[Items listed in a dataset]
BEGIN
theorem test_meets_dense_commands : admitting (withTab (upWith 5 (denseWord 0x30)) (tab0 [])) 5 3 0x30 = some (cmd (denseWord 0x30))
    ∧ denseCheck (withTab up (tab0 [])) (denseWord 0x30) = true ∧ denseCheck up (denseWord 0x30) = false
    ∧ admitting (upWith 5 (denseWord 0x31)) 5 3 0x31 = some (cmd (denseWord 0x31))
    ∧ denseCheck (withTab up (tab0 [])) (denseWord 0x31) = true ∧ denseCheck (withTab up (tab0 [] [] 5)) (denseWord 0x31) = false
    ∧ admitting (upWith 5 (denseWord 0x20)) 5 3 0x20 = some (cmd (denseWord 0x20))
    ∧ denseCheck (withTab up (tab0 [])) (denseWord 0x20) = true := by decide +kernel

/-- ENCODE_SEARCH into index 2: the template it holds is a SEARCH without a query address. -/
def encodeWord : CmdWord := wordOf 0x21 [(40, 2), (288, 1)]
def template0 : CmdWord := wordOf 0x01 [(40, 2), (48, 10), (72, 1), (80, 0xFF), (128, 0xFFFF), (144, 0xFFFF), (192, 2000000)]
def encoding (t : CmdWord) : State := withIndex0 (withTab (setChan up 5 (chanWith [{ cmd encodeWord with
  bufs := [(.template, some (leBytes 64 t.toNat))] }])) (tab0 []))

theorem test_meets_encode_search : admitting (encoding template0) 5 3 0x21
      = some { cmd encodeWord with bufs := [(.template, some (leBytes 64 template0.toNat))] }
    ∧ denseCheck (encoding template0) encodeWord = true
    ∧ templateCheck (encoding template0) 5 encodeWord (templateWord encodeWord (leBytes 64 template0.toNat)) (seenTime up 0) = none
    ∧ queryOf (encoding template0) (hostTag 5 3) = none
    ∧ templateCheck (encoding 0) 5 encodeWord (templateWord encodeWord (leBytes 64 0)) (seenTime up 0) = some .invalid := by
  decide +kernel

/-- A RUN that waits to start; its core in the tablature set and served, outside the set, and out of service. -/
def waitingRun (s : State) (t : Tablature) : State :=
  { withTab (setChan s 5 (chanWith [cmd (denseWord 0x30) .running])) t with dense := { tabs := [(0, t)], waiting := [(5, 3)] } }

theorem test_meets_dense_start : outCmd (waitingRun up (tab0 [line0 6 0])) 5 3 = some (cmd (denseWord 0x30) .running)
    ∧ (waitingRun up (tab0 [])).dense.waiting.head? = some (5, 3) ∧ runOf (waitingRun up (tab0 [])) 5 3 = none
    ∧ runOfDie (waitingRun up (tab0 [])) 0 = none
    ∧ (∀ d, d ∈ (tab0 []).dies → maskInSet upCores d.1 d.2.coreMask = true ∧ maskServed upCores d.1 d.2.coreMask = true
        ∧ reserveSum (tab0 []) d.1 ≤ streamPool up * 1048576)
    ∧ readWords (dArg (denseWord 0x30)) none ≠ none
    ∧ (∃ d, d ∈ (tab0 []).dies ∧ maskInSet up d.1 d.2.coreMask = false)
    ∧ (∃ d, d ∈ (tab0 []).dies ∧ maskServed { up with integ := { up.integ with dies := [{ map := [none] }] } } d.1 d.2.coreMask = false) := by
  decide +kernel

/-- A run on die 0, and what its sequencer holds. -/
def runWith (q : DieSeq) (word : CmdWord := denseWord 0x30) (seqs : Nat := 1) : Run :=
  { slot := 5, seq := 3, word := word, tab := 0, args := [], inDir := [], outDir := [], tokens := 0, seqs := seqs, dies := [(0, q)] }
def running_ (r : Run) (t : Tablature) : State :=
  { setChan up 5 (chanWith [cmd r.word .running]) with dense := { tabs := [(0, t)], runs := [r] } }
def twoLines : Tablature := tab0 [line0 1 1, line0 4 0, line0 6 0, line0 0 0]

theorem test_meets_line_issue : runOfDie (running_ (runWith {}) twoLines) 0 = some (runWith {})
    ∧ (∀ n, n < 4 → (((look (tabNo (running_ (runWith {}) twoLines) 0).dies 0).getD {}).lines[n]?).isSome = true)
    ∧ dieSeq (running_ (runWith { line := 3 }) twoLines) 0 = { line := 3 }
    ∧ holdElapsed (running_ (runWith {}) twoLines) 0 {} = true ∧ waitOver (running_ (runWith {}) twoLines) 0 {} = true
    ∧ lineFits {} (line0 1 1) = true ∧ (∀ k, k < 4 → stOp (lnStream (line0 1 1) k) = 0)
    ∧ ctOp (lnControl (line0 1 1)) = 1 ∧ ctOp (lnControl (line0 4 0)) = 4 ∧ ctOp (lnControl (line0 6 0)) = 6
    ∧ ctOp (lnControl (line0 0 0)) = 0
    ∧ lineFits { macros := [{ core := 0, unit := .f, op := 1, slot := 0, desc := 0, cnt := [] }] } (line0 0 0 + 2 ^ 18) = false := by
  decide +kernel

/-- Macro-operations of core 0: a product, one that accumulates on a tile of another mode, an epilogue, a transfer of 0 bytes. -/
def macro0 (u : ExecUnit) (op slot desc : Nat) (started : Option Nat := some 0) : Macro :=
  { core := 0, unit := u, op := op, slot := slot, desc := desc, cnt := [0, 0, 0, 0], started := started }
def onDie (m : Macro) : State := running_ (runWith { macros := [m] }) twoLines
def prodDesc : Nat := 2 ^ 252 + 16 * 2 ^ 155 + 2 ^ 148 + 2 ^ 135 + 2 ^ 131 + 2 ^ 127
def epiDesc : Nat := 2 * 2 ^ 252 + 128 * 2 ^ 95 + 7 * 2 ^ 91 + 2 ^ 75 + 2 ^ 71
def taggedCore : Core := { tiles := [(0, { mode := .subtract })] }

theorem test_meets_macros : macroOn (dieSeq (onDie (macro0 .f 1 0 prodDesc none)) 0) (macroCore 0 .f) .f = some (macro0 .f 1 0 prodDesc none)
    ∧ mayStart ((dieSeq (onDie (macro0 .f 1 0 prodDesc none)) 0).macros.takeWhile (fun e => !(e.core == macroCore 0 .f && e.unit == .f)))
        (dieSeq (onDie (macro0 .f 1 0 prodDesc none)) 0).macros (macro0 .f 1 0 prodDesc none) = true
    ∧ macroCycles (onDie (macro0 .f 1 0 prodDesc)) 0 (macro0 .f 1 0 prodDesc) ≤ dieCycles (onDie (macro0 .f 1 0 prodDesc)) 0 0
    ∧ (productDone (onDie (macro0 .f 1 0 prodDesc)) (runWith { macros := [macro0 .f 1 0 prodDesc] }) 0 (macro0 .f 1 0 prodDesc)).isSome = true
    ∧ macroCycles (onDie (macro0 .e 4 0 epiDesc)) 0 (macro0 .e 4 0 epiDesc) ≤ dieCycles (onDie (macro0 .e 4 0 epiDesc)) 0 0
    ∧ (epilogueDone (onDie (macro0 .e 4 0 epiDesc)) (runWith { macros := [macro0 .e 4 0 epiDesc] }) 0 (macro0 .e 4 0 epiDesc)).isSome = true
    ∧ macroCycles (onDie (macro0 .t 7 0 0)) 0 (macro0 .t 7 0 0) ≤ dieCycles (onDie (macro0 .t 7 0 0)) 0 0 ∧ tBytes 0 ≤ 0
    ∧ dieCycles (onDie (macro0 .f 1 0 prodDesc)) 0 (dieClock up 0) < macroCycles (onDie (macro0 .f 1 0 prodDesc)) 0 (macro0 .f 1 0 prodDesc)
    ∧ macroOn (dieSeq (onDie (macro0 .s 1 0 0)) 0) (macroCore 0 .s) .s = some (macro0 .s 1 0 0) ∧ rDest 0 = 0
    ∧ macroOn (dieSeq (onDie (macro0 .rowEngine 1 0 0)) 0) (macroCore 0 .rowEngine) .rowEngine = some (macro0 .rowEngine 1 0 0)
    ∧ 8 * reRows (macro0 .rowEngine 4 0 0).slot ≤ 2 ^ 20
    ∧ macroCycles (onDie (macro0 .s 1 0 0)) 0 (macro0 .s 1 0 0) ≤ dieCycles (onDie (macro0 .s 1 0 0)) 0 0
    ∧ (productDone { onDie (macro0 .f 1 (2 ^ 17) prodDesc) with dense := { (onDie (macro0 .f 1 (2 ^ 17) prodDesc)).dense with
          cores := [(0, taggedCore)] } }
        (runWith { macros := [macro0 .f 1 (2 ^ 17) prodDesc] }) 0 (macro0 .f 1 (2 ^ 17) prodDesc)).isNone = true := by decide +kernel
END
What this task involves >> What lines above contain the word "denseCheck"? Return each such line.

Problem solution >>
    ∧ denseCheck (withTab up (tab0 [])) (denseWord 0x30) = true ∧ denseCheck up (denseWord 0x30) = false
    ∧ denseCheck (withTab up (tab0 [])) (denseWord 0x31) = true ∧ denseCheck (withTab up (tab0 [] [] 5)) (denseWord 0x31) = false
    ∧ denseCheck (withTab up (tab0 [])) (denseWord 0x20) = true := by decide +kernel
    ∧ denseCheck (encoding template0) encodeWord = true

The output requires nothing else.